Reputation: 1007
OK, this this one will probably not be too hard for one of you super awesome ElasticSearch experts out there. I've got this nested query, and I want the nested query to be filtered on a non-nested field (status). I don't know where to put the filter. I tried putting it in a query (below) but that's not giving me the right results.
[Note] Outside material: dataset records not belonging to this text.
/-- A change of the mode as behaved (R253). -/
def State.forcesOnMode (s : State) (old new : Nat) : State :=
  if old = new then s
  else if new = mSTANDBY ∨ new = mSAFE then (List.range 4).foldl (fun s p => s.endForces p (fun _ => false) (logOf p)) s
  else if new = mSERVICE then
    (List.range 4).foldl (fun s p =>
      let k := Reg.SLX_PSTAT p
      s.endForces p (fun f => if f.kind = 4 then s.flag k 28 else s.flag k 27) (logOf p)) s
  else s

/-! ### Costs (R241, R247) -/

/-- Cycles of an instruction word (R241). -/
def wordCycles (w : Word) : Nat :=
  let op := field w 31 26
  if 1 ≤ op ∧ op ≤ 7 then bitCycles ⟨field w 25 22, field w 21 0⟩
  else match op with
    | 0x00 | 0x08 | 0x0D | 0x0E | 0x0F | 0x28 | 0x29 => 1
    | 0x10 | 0x11 | 0x15 | 0x18 | 0x22 | 0x23 | 0x24 | 0x34 => 4
    | 0x12 | 0x13 | 0x14 => 8
    | 0x16 | 0x17 => 6
    | 0x25 => 12
    | 0x2A => 14
    | 0x32 | 0x33 | 0x35 | 0x36 | 0x37 | 0x38 | 0x39 | 0x3A | 0x3D | 0x3E | 0x3F => 2
    | _ => 3

/-- Costs of the paths from each position on, the list for the positions after an instruction given (R247). -/
def pathCosts : List Word → List Nat
  | [] => []
  | w :: ws =>
    let rest := pathCosts ws
    let c := wordCycles w
    let off := (BitVec.toInt (w.setWidth 26)).toNat
    let next := nth 0 rest 0
    let jump := nth 0 rest off
    (match field w 31 26 with
     | 0x00 => c
     | 0x3D => c + jump
     | 0x3E | 0x3F => c + max next jump
     | _ => c + next) :: rest

/-- task_cost of R247. -/
def taskCost (code : List Word) : Nat := 60 + nth 0 (pathCosts code) 0 + 40

/-- Whether a task's code holds a backward branch (R239, R48). -/
def hasLoop (code : List Word) : Bool := code.any (fun w => decide (0x3D ≤ field w 31 26) && bit w 25)

/-- The code of task t of a program. -/
def Prog.codeOf (g : Prog) (t : Nat) : List Word :=
  let x := nth {} g.tasks t
  (g.code.drop x.first).take x.words

/-- SLX_TCFG, SLX_TCOST and SLX_PSTAT.TASKS show the program in force (R261, R262). -/
def State.showTasks (s : State) (p : Nat) : State :=
  let g := (s.part p).prog
  let t := (List.range 8).foldl (fun s i =>
    let x := nth {} g.tasks i
    let j := s.taskJob p i
    let prio := match j with
      | some j => j.prio
      | none => 0
    let cost := if x.tierB then s.taskBudget p i else taskCost (g.codeOf i)
    if x.valid then
      ((s.wr (Reg.SLX_TCFG p i) (BitVec.ofNat 32 (2 ^ 31 + b2n x.tierB * 2 ^ 30 + x.n % 16 * 2 ^ 24 + x.phase % 256 * 65536
        + (if x.tierB then prio % 256 * 256 else 0)))).wr (Reg.SLX_TCOST p i) (BitVec.ofNat 32 (cost % 2 ^ 24))).showTask p i
    else ((s.wr (Reg.SLX_TCFG p i) 0#32).wr (Reg.SLX_TCOST p i) 0#32).wr (Reg.SLX_TSTAT p i) 0#32) s
  t.setFld (Reg.SLX_PSTAT p) 19 16 (g.tasks.filter (fun x => x.valid)).length

/-! ### On-line change -/

/-- A slot's carried value (R256): presets stay the new program's. -/
def carrySlot (old new : Vars) (space i j : Nat) : Vars :=
  match space with
  | 0 => new.setBit j (old.bit i)
  | 1 => new.setFp j (old.fp i)
  | 2 => new.setInt j (old.int i)
  | 3 => new.setTimer j { old.timer i with pt := (new.timer j).pt }
  | 4 => new.setCounter j { old.counter i with pv := (new.counter j).pv }
  | _ => new.setEdge j (old.edge i)

/-- The variables of the new program, how many IDs were carried and how many initialised (R256). Scheme outputs stay. -/
def State.carryOver (s : State) (p : Nat) : Vars × Nat × Nat :=
  let x := s.part p
  let start : Vars := { x.shadow.init with o := x.vars.o }
  x.shadow.vids.foldl (fun (a : Vars × Nat × Nat) e =>
    if e.1 = 0 then a
    else match x.prog.slotOf e.1 with
      | some (sp, i) => if sp = e.2.1 then (carrySlot x.vars a.1 sp i e.2.2, a.2.1 + 1, a.2.2) else (a.1, a.2.1, a.2.2 + 1)
      | none => (a.1, a.2.1, a.2.2 + 1)) (start, 0, 0)

/-- SCHEME_CARRY_OVER: in slot 255 of the frame before the swap, after the last G job where a plan runs (R257 step 2). -/
def execSchemeCarryOver (part : Fin 4) (s : State) : R :=
  let p := part.val
  if s.run.swapDue.any (fun e => e.1 == p && (s.frame + 1) % 2 ^ 32 == e.2) && (!s.planRuns || s.jobsDone) then
    .next (s.modPart p (fun x => { x with carried := some (s.carryOver p) }))
  else .next s

/-- Whether task t is unchanged by the swap (R259). -/
def State.taskSame (s : State) (p t : Nat) : Bool :=
  let x := s.part p
  let a := nth {} x.prog.tasks t
  let b := nth {} x.shadow.tasks t
  let newBudget := match x.shadowJobs.find? (fun j => j.target == 8 * p + t) with
    | some j => j.cycles
    | none => 0
  a.valid && b.valid && a.tierB == b.tierB && a.n == b.n && a.phase == b.phase && x.prog.codeOf t == x.shadow.codeOf t
    && s.taskBudget p t == newBudget

/-- The force table after the rewrite of R258: moved, kept, and those that end. -/
def State.moveForces (s : State) (p : Nat) : List Force × List Force × Nat :=
  let x := s.part p
  x.forces.foldl (fun (a : List Force × List Force × Nat) f =>
    if f.kind ≤ 2 then
      match x.shadow.slotOf (x.prog.idOf f.kind f.index) with
      | some (sp, i) => if sp = f.kind then (a.1 ++ [{ f with index := i }], a.2.1, a.2.2 + 1) else (a.1, a.2.1 ++ [f], a.2.2)
      | none => (a.1, a.2.1 ++ [f], a.2.2)
    else (a.1 ++ [f], a.2.1, a.2.2)) ([], [], 0)

/-- The O jobs after a swap: the partition's B-tier tasks are those of the delta; an unchanged task keeps its pending run
(R259). -/
def State.swapJobs (s : State) (p : Nat) (same : Nat → Bool) : List OJob :=
  let mine := fun (j : OJob) => j.kind == 7 && j.target / 8 == p
  let new := (s.part p).shadowJobs.map (fun j =>
    if same (j.target % 8) then
      match s.taskJob p (j.target % 8) with
      | some o => { j with pend := o.pend }
      | none => j
    else { j with pend := 0 })
  s.ojobs.filter (fun j => !mine j) ++ new

/-- SEC_PARTHASH of a partition: the hash of the block in its active bank (R431). -/
def State.showHash (s : State) (p : Nat) : State :=
  let g := (s.part p).prog
  s.wrList (Reg.SEC_PARTHASH p 0) (if g.defined then wordsOf 16 g.hash else List.replicate 16 0#32)

/-- The counters of added or replaced O-job indices clear (PWR_ODEF, PWR_ODROP). -/
def State.clearChanged (s : State) (old : List OJob) : State :=
  let entry := fun (j : OJob) => { j with pend := 0, granted := 0 }
  s.ojobs.foldl (fun s j =>
    if old.any (fun o => entry o == entry j) then s
    else (s.wr (Reg.PWR_ODEF j.index) 0#32).wr (Reg.PWR_ODROP j.index) 0#32) s

/-! ### Initial state (R235, R253, R264) -/

/-- A triad restart or pedigree staging sets the scheme state to the program's initial values and clears the task status bits; a
force ends with a record of kind 4, at staging to the kennel only. Counters stay. -/
def State.initScheme (s : State) (staging : Bool) : State :=
  (List.range 4).foldl (fun s p =>
    let t := s.endForces p (fun _ => false) (if staging then 0 else logOf p)
    let t := t.modPart p (fun x => { x with vars := x.prog.init, tasks := List.replicate 8 {} })
    let t := (List.range 8).foldl (fun s i =>
      (s.setFlag (Reg.SLX_TSTAT p i) 4 false).setFlag (Reg.SLX_TSTAT p i) 5 false) t
    t.showTasks p) { s with slx := { s.slx with run := {} } }

/-- The variable that SLX_VIDX names: NOTFOUND and SLX_VDATA (R261); committed values, forced targets read their forces. -/
def State.varData (s : State) (p : Nat) : Bool × Word :=
  let w := s.rd (Reg.SLX_VIDX p)
  let x := s.part p
  let slot : Option (Nat × Nat) :=
    if bit w 31 then x.prog.slotOf (s.rd (Reg.SLX_VVID p)).toNat else some (field w 25 22, field w 21 0)
  match slot with
  | none => (true, 0#32)
  | some (sp, i) =>
    let f := field w 29 28
    (false, match sp with
      | 0 => BitVec.ofNat 32 (b2n (x.vars.bit i))
      | 1 => x.vars.fp i
      | 2 => x.vars.int i
      | 3 =>
        let y := x.vars.timer i
        if f = 0 then BitVec.ofNat 32 y.et else if f = 1 then BitVec.ofNat 32 y.pt
        else if f = 2 then BitVec.ofNat 32 (b2n y.q) else 0#32
      | 4 =>
        let y := x.vars.counter i
        if f = 0 then BitVec.ofInt 32 y.cv else if f = 1 then BitVec.ofInt 32 y.pv
        else if f = 2 then BitVec.ofNat 32 (b2n y.q) else 0#32
      | 5 =>
        let y := x.vars.edge i
        BitVec.ofNat 32 (b2n y.p + 2 * b2n y.prime)
      | 6 => nth 0#32 x.prog.pool i
      | 9 => BitVec.ofNat 32 (b2n (bit x.vars.o i))
      | _ => 0#32)

end Sys2Proof.Machine
end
Can you help me out?
{
"aggs": {
"status": {
"terms": {
"field": "status",
"size": 0
}
}
},
"filter": {
"nested": {
"path": "participants",
"filter": {
"bool": {
"must": [
{
"term": {
"user_id": 1
}
},
{
"term": {
"archived": false
}
},
{
"term": {
"has_unread": true
}
}
]
}
}
}
},
"query": {
"filtered": {
"filter": {
"bool": {
"must_not": [
{
"term": {
"status": 8
}
}
]
}
}
}
}
}
Upvotes: 8
Views: 17925
Reputation: 22342
There are a couple moving pieces here:
The top-level filter
that you are using is a "post filter", which is intended to remove things after the aggregation(s) have processed. It's rather annoying that it exists that way, but it was deprecated back in the 0.90 days and it will be removed entirely in Elasticsearch 5.0.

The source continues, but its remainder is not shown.